Broadcasting
Mathematical operations are applied to arrays in numpy
in the same way as we are used to in mathematics. If the operands have different (formally incompatible) forms, the smaller of the two operands is added according to a fixed scheme so that the operation becomes possible. This process is called broadcasting.
The simplest case is the addition of a scalar to an array.

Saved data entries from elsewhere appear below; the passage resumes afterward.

-- ==== Sys2Proof/Laws/Orders.lean ====
section
/-! SUPPORT. `Orders s t`: a move from `s` to `t` that keeps the law of ordering and lets no earlier live parent race where none did; the moves of Ops, Flags, Issue and Merge. -/

-- The package is also compiled as one text: one proof after another keeps the number of Lean's threads small there.
set_option Elab.async false

namespace Sys2Proof.Machine

/-- A move that keeps the law of ordering, and leaves every reference unraced that was so. -/
def Orders (s t : State) : Prop := OrderLaw s → OrderLaw t ∧ ∀ id, Unraced s id → Unraced t id

theorem Orders.refl (s : State) : Orders s s := fun h => ⟨h, fun _ => id⟩

theorem Orders.trans {s t u : State} (a : Orders s t) (b : Orders t u) : Orders s u := fun h =>
  ⟨(b (a h).1).1, fun i hi => (b (a h).1).2 i ((a h).2 i hi)⟩

theorem Orders.foldl {α : Type} {f : State → α → State} (h : ∀ s a, Orders s (f s a)) : ∀ (l : List α) (s : State), Orders s (l.foldl f s)
  | [], s => .refl s
  | a :: l, s => (h s a).trans (Orders.foldl h l (f s a))

/-- A move after which each live parent is one that was live, with its range, and is released only if it was; the lists of the Split Unit and the holds have nothing new, and a new free report names a parent that is gone. -/
structure Thin (s t : State) : Prop where
  ids : (t.parents.map Parent.id).Sublist (s.parents.map Parent.id)
  parents : ∀ q ∈ t.parents, ∃ p ∈ s.parents, p.id = q.id ∧ p.volume = q.volume ∧ p.op = q.op ∧ p.start = q.start ∧ p.count = q.count
    ∧ (q.state = p.state ∨ q.state.released = false)
  next : t.nextParent = s.nextParent := by rfl
  ranges : t.ranges = s.ranges := by rfl
  holds : ∀ v : Volume, ∀ h ∈ t.holds[v], h ∈ s.holds[v] := by exact fun _ _ h => h
  split : ∀ id ∈ t.splitWait, id ∈ s.splitWait := by exact fun _ h => h
  switch : ∀ v : Volume, ∀ id ∈ t.switchHolds[v], id ∈ s.switchHolds[v] := by exact fun _ _ h => h
  reports : ∀ r ∈ t.orderReports, r ∈ s.orderReports ∨ r.parent < s.nextParent ∧ ∀ q ∈ t.parents, q.id ≠ r.parent := by
    exact fun _ h => .inl h

/-- A move that leaves the Command Table as it is. -/
theorem Thin.same {s t : State} (h : t.parents = s.parents := by rfl) (next : t.nextParent = s.nextParent := by rfl)
    (ranges : t.ranges = s.ranges := by rfl) (holds : ∀ v : Volume, ∀ h ∈ t.holds[v], h ∈ s.holds[v] := by exact fun _ _ h => h)
    (split : ∀ id ∈ t.splitWait, id ∈ s.splitWait := by exact fun _ h => h)
    (switch : ∀ v : Volume, ∀ id ∈ t.switchHolds[v], id ∈ s.switchHolds[v] := by exact fun _ _ h => h)
    (reports : ∀ r ∈ t.orderReports, r ∈ s.orderReports := by exact fun _ h => h) : Thin s t where
  ids := by rw [h]
  parents := fun q hq => ⟨q, h ▸ hq, rfl, rfl, rfl, rfl, rfl, .inl rfl⟩
  next := next
  ranges := ranges
  holds := holds
  split := split
  switch := switch
  reports := fun r hr => .inl (reports r hr)

theorem Thin.unraced {s t : State} (h : Thin s t) {id : ParentRef} (hu : Unraced s id) : Unraced t id := by
  intro p hp hid q hq hlt hr
  obtain ⟨p', hp', a1, a2, a3, a4, a5, _⟩ := h.parents p hp
  obtain ⟨q', hq', b1, b2, b3, b4, b5, _⟩ := h.parents q hq
  exact hu p' hp' (a1.trans hid) q' hq' (b1 ▸ hlt) (by simpa only [Races, a2, a3, a4, a5, b2, b3, b4, b5] using hr)

theorem Thin.orders {s t : State} (h : OrderLaw s → Thin s t) : Orders s t := by
  intro hs
  have h := h hs
  refine ⟨⟨⟨?_, ?_⟩, ?_, ?_, ?_, ?_, ?_, ?_, ?_, ?_⟩, fun _ => h.unraced⟩
  · have := hs.admission.1
    rw [← List.pairwise_map (f := Parent.id) (R := fun a b => a < b)] at this ⊢
    exact this.sublist h.ids
  · intro p hp; obtain ⟨p', hp', a1, _⟩ := h.parents p hp
    rw [h.next, ← a1]; exact hs.admission.2 p' hp'
  · intro p hp hv hd
    obtain ⟨p', hp', a1, a2, a3, a4, a5, _⟩ := h.parents p hp
    have := hs.listed p' hp' (a2 ▸ hv) (a3 ▸ hd)
    rw [h.ranges]; rw [a1, a3, a4, a5] at this; simpa only [a2] using this
  · intro v; rw [h.ranges]; exact hs.sorted v
  · intro v; rw [h.ranges, h.next]; exact hs.known v
  · intro r hr
    rw [h.next]
    rcases h.reports r hr with h1 | h1
    · refine ⟨(hs.reported r h1).1, fun q hq => ?_⟩
      obtain ⟨p', hp', a1, _⟩ := h.parents q hq
      exact a1 ▸ (hs.reported r h1).2 p' hp'
    · exact h1
  · intro v x hx
    obtain ⟨h1, h2⟩ := hs.held v x (h.holds v x hx)
    refine ⟨by rw [h.next]; exact h1, fun q hq he => ?_⟩
    obtain ⟨p', hp', a1, a2, a3, _⟩ := h.parents q hq
    have := h2 p' hp' (a1.trans he)
    exact ⟨a2 ▸ this.1, fun hk => a3 ▸ this.2 hk⟩
  · intro q hq hr
    obtain ⟨p', hp', a1, _, _, _, _, a6⟩ := h.parents q hq
    rcases a6 with a6 | a6
    · exact a1 ▸ h.unraced (hs.released p' hp' (a6 ▸ hr))
    · rw [a6] at hr; simp at hr
  · intro id hid; rw [h.next]; exact ⟨(hs.waiting id (h.split id hid)).1, h.unraced (hs.waiting id (h.split id hid)).2⟩
  · intro v id hid; rw [h.next]; exact ⟨(hs.holding v id (h.switch v id hid)).1, h.unraced (hs.holding v id (h.switch v id hid)).2⟩

theorem Orders.same {s t : State} (h : Thin s t) : Orders s t := Thin.orders fun _ => h

/-! ## Parents -/

/-- Two forms of one parent that the law of ordering cannot tell apart. -/
structure SameRange (p q : Parent) : Prop where
  id : q.id = p.id := by rfl
  volume : q.volume = p.volume := by rfl
  op : q.op = p.op := by rfl
  start : q.start = p.start := by rfl
  count : q.count = p.count := by rfl
  state : q.state = p.state ∨ q.state.released = false := by exact .inl rfl

theorem orders_updParent (id : ParentRef) {f : Parent → Parent} (hf : ∀ p, SameRange p (f p)) (s : State) : Orders s (updParent id f s) := by
  have hg : ∀ p, SameRange p (if p.id = id then f p else p) := fun p => by split; exacts [hf p, {}]
  refine .same { ids := ?_, parents := ?_ }
  · rw [updParent_parents, List.map_map]
    rw [show (Parent.id ∘ fun p => if p.id = id then f p else p) = Parent.id from funext fun p => (hg p).id]
  · intro q hq
    rw [updParent_parents, List.mem_map] at hq
    obtain ⟨p, hp, rfl⟩ := hq
    exact ⟨p, hp, (hg p).id.symm, (hg p).volume.symm, (hg p).op.symm, (hg p).start.symm, (hg p).count.symm, (hg p).state⟩

/-- A parent leaves the released states, or moves between others. -/
theorem orders_setState (id : ParentRef) {x : ParentState} (hx : x.released = false) (s : State) : Orders s (setState id x s) :=
  orders_updParent id (fun _ => { state := .inr hx }) s

theorem unraced_updParent {id id' : ParentRef} {f : Parent → Parent}
    (hf : ∀ p, (f p).id = p.id ∧ (f p).volume = p.volume ∧ (f p).op = p.op ∧ (f p).start = p.start ∧ (f p).count = p.count) {s : State}
    (h : Unraced s id') : Unraced (updParent id f s) id' := by
  intro p hp hid q hq hlt hr
  rw [updParent_parents, List.mem_map] at hp hq
  obtain ⟨p, hp, rfl⟩ := hp
  obtain ⟨q, hq, rfl⟩ := hq
  have hg : ∀ p, (if p.id = id then f p else p).id = p.id ∧ (if p.id = id then f p else p).volume = p.volume ∧ (if p.id = id then f p else p).op = p.op
      ∧ (if p.id = id then f p else p).start = p.start ∧ (if p.id = id then f p else p).count = p.count := fun p => by
    split; exacts [hf p, ⟨rfl, rfl, rfl, rfl, rfl⟩]
  obtain ⟨a1, a2, a3, a4, a5⟩ := hg p
  obtain ⟨b1, b2, b3, b4, b5⟩ := hg q
  rw [a1] at hid; rw [b1] at hlt
  exact h p hp hid q hq hlt (by simpa only [Races, a2, a3, a4, a5, b2, b3, b4, b5] using hr)

/-- A parent that nothing earlier races takes any state. -/
theorem orders_release (id : ParentRef) {f : Parent → Parent}
    (hf : ∀ p, (f p).id = p.id ∧ (f p).volume = p.volume ∧ (f p).op = p.op ∧ (f p).start = p.start ∧ (f p).count = p.count) {s : State}
    (h : Unraced s id) : Orders s (updParent id f s) := by
  intro hs
  obtain ⟨h1, h2⟩ := orders_updParent id (f := fun p => { f p with state := .orderWait })
    (fun p => { id := (hf p).1, volume := (hf p).2.1, op := (hf p).2.2.1, start := (hf p).2.2.2.1, count := (hf p).2.2.2.2, state := .inr rfl }) s hs
  have hu : ∀ i, Unraced s i → Unraced (updParent id f s) i := fun _ => unraced_updParent hf
  have hmem : ∀ q ∈ (updParent id f s).parents, ∃ q' ∈ (updParent id (fun p => { f p with state := .orderWait }) s).parents,
      q'.id = q.id ∧ q'.volume = q.volume ∧ q'.op = q.op ∧ q'.start = q.start ∧ q'.count = q.count := by
    intro q hq
    rw [updParent_parents, List.mem_map] at hq
    obtain ⟨p, hp, rfl⟩ := hq
    refine ⟨_, List.mem_map_of_mem hp, ?_⟩
    split <;> exact ⟨rfl, rfl, rfl, rfl, rfl⟩
  refine ⟨⟨⟨?_, ?_⟩, ?_, h1.sorted, h1.known, ?_, ?_, ?_, ?_, ?_⟩, hu⟩
  · have := h1.admission.1
    rw [← List.pairwise_map (f := Parent.id) (R := fun a b => a < b)] at this ⊢
    refine (show List.map Parent.id _ = List.map Parent.id _ from ?_) ▸ this
    rw [updParent_parents, updParent_parents, List.map_map, List.map_map]
    congr 1; funext p; simp only [Function.comp]; split <;> rfl
  · intro q hq; obtain ⟨q', h', a, _⟩ := hmem q hq; exact a ▸ h1.admission.2 q' h'
  · intro q hq hv hd
    obtain ⟨q', h', a1, a2, a3, a4, a5⟩ := hmem q hq
    have := h1.listed q' h' (a2 ▸ hv) (a3 ▸ hd)
    rw [a1, a3, a4, a5] at this; simp only [a2, updParent_ranges] at this ⊢; exact this
  · intro r hr; refine ⟨(h1.reported r hr).1, fun q hq => ?_⟩
    obtain ⟨q', h', a, _⟩ := hmem q hq; exact a ▸ (h1.reported r hr).2 q' h'
  · intro v x hx; refine ⟨(h1.held v x hx).1, fun q hq he => ?_⟩
    obtain ⟨q', h', a1, a2, a3, _⟩ := hmem q hq
    have := (h1.held v x hx).2 q' h' (a1.trans he)
    exact ⟨a2 ▸ this.1, fun hk => a3 ▸ this.2 hk⟩
  · intro q hq hr
    rw [updParent_parents, List.mem_map] at hq
    obtain ⟨p, hp, rfl⟩ := hq
    by_cases he : p.id = id
    · rw [if_pos he]; rw [(hf p).1, he]; exact hu id h
    · rw [if_neg he] at hr ⊢; exact hu _ (hs.released p hp hr)
  · intro i hi; exact ⟨(hs.waiting i hi).1, hu i (hs.waiting i hi).2⟩
  · intro v i hi; exact ⟨(hs.holding v i hi).1, hu i (hs.holding v i hi).2⟩

/-! ## The free of an entry -/

theorem orders_freeParent (id : ParentRef) (s : State) : Orders s (freeParent id s) := by
  unfold freeParent
  split
  · exact .refl s
  · rename_i p hp
    have hid : p.id = id := by simpa using List.find?_some hp
    have hmem : p ∈ s.parents := List.mem_of_find?_eq_some hp
    refine Thin.orders fun hs => ?_
    have he := eraseP_id (id := id) hs.admission.1
    unfold reportFree
    split
    · refine { ids := ?_, parents := fun q hq => ⟨q, ?_, rfl, rfl, rfl, rfl, rfl, .inl rfl⟩ }
      · exact (List.eraseP_sublist ..).map _
      · exact (List.eraseP_sublist ..).subset hq
    · refine { ids := ?_, parents := fun q hq => ⟨q, ?_, rfl, rfl, rfl, rfl, rfl, .inl rfl⟩, reports := fun r hr => ?_ }
      · exact (List.eraseP_sublist ..).map _
      · exact (List.eraseP_sublist ..).subset hq
      · rcases List.mem_append.1 hr with hr | hr
        · exact .inl hr
        · simp only [List.mem_singleton] at hr
          subst hr
          refine .inr ⟨hs.admission.2 p hmem, fun q hq => ?_⟩
          have hq : q ∈ s.parents.eraseP fun q => q.id == id := hq
          rw [he, List.mem_filter] at hq
          simpa [hid] using hq.2

theorem orders_complete (id : ParentRef) (st : Status) (fail : Option Nat) (residual : Nat) (payload : List Block) (s : State) :
    Orders s (complete id st fail residual payload s) := by
  unfold complete; split
  · exact .refl s
  · exact Orders.trans (.same .same) (orders_freeParent _ _)

theorem orders_completeAborted (id : ParentRef) (s : State) : Orders s (completeAborted id s) := by
  unfold completeAborted; split
  · exact .refl s
  · exact orders_complete _ _ _ _ _ _

theorem orders_answer (id : ParentRef) (st : Status) (b : Block) (s : State) : Orders s (answer id st b s) := by
  have h : Orders s (fillSlot id b s) := orders_updParent id (fun _ => {}) s
  unfold answer answerFromSlot
  split
  · exact h
  · exact h.trans (orders_complete _ _ _ _ _ _)

theorem orders_answerResult (id : ParentRef) (st : Status) (detail : Nat) (s : State) : Orders s (answerResult id st detail s) :=
  orders_answer _ _ _ _

theorem put_mem {α : Type} {n : Nat} {x : Vector (List α) n} {v : Fin n} {l : List α} (h : ∀ a ∈ l, a ∈ x[v]) (w : Fin n) :
    ∀ a ∈ (put x v l)[w], a ∈ x[w] := by
  intro a ha
  rw [put_get] at ha
  split at ha
  · rename_i e; exact e ▸ h a ha
  · exact ha

theorem thin_leaveWait (p : Parent) (s : State) : Thin s (leaveWait p s) := by
  unfold leaveWait
  split <;> first
    | exact .same
    | exact .same (holds := put_mem fun _ h => (List.mem_filter.1 h).1)
    | exact .same (split := fun _ h => List.mem_of_mem_erase h)
    | exact .same (switch := put_mem fun _ h => List.mem_of_mem_erase h)

theorem orders_removeQueued (id : ParentRef) (s : State) : Orders s (removeQueued id s) := by
  unfold removeQueued
  exact Orders.trans (t := { s with ports := mapRows (PortRec.without (queuedSubs id s)) s.ports, subs := s.subs.filter fun e => !(e.parent == id && e.issue.isNone) })
    (.same .same) (orders_updParent _ (fun _ => {}) _)

theorem orders_abortParent (p : Parent) (s : State) (h : p.state.released = true → Unraced s p.id) : Orders s (abortParent p s) := by
  have hr := orders_removeQueued p.id s
  unfold abortParent
  split
  all_goals try exact (Orders.same (thin_leaveWait _ _)).trans (orders_completeAborted _ _)
  all_goals try exact .refl s
  rename_i hp
  split
  · intro hs
    have hu := (hr hs).2 _ (h (by rw [hp]; rfl))
    exact (hr.trans (orders_release p.id (f := fun q => { q with state := .aborting }) (fun _ => ⟨rfl, rfl, rfl, rfl, rfl⟩) hu)) hs
  · exact hr.trans (orders_completeAborted _ _)

/-! ## Notices, issue -/

theorem orders_post (b : NoticeBody) (s : State) : Orders s (post b s) := by
  unfold post
  split
  · unfold alertStored; repeat' split
    all_goals exact .same .same
  · exact .same .same

theorem orders_sendSub (p : Port) (t : DTag) (e : SubRef) (s : State) : Orders s (sendSub p t e s) := by
  unfold sendSub; split; exacts [.refl s, .same .same]

theorem orders_issueOne {p : Port} {s t : State} (h : issueOne p s = some t) : Orders s t := by
  unfold issueOne at h
  split at h
  · split at h
    · split at h
      · simp at h
      · obtain rfl := Option.some.inj h
        unfold issueEntry
        exact Orders.trans (.same .same) (orders_sendSub _ _ _ _)
    · simp at h
  · simp at h

theorem orders_issueUpTo : ∀ (n : Nat) (p : Port) (s : State), Orders s (issueUpTo n p s)
  | 0, _, s => .refl s
  | n + 1, p, s => by
    rw [issueUpTo]; split
    · exact .refl s
    · rename_i t h; exact (orders_issueOne h).trans (orders_issueUpTo n p t)

theorem orders_issueTest (p : Port) (s : State) : Orders s (issueTest p s) := orders_issueUpTo _ _ _

theorem orders_updPort (p : Port) (f : PortRec → PortRec) (s : State) : Orders s (updPort p f s) := .same .same

theorem orders_joinQueue (e : SubCmd) (s : State) : Orders s (joinQueue e s) := (orders_updPort _ _ _).trans (orders_issueTest _ _)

Here, the scalar is added to all elements of the array:
np.array([1, 2, 3]) + 1 # array([2, 3, 4])
If the dimensions match exactly, the operation is carried out element by element:
np.array([1, 2, 3]) + np.array([4, 5, 6]) # array([5, 7, 9])
The method is also used in higher dimensions and is carried out in the following steps:
- The dimensions of two arrays are compared pairwise in reverse order.
- For each pair, either both dimensions must be the same or one of the two dimensions must have the value 1. If both dimensions are equal, the operation is performed element by element. If one of the two dimensions is 1, the array in this dimension is filled with copies of the only value in the array and the operation is then carried out element by element.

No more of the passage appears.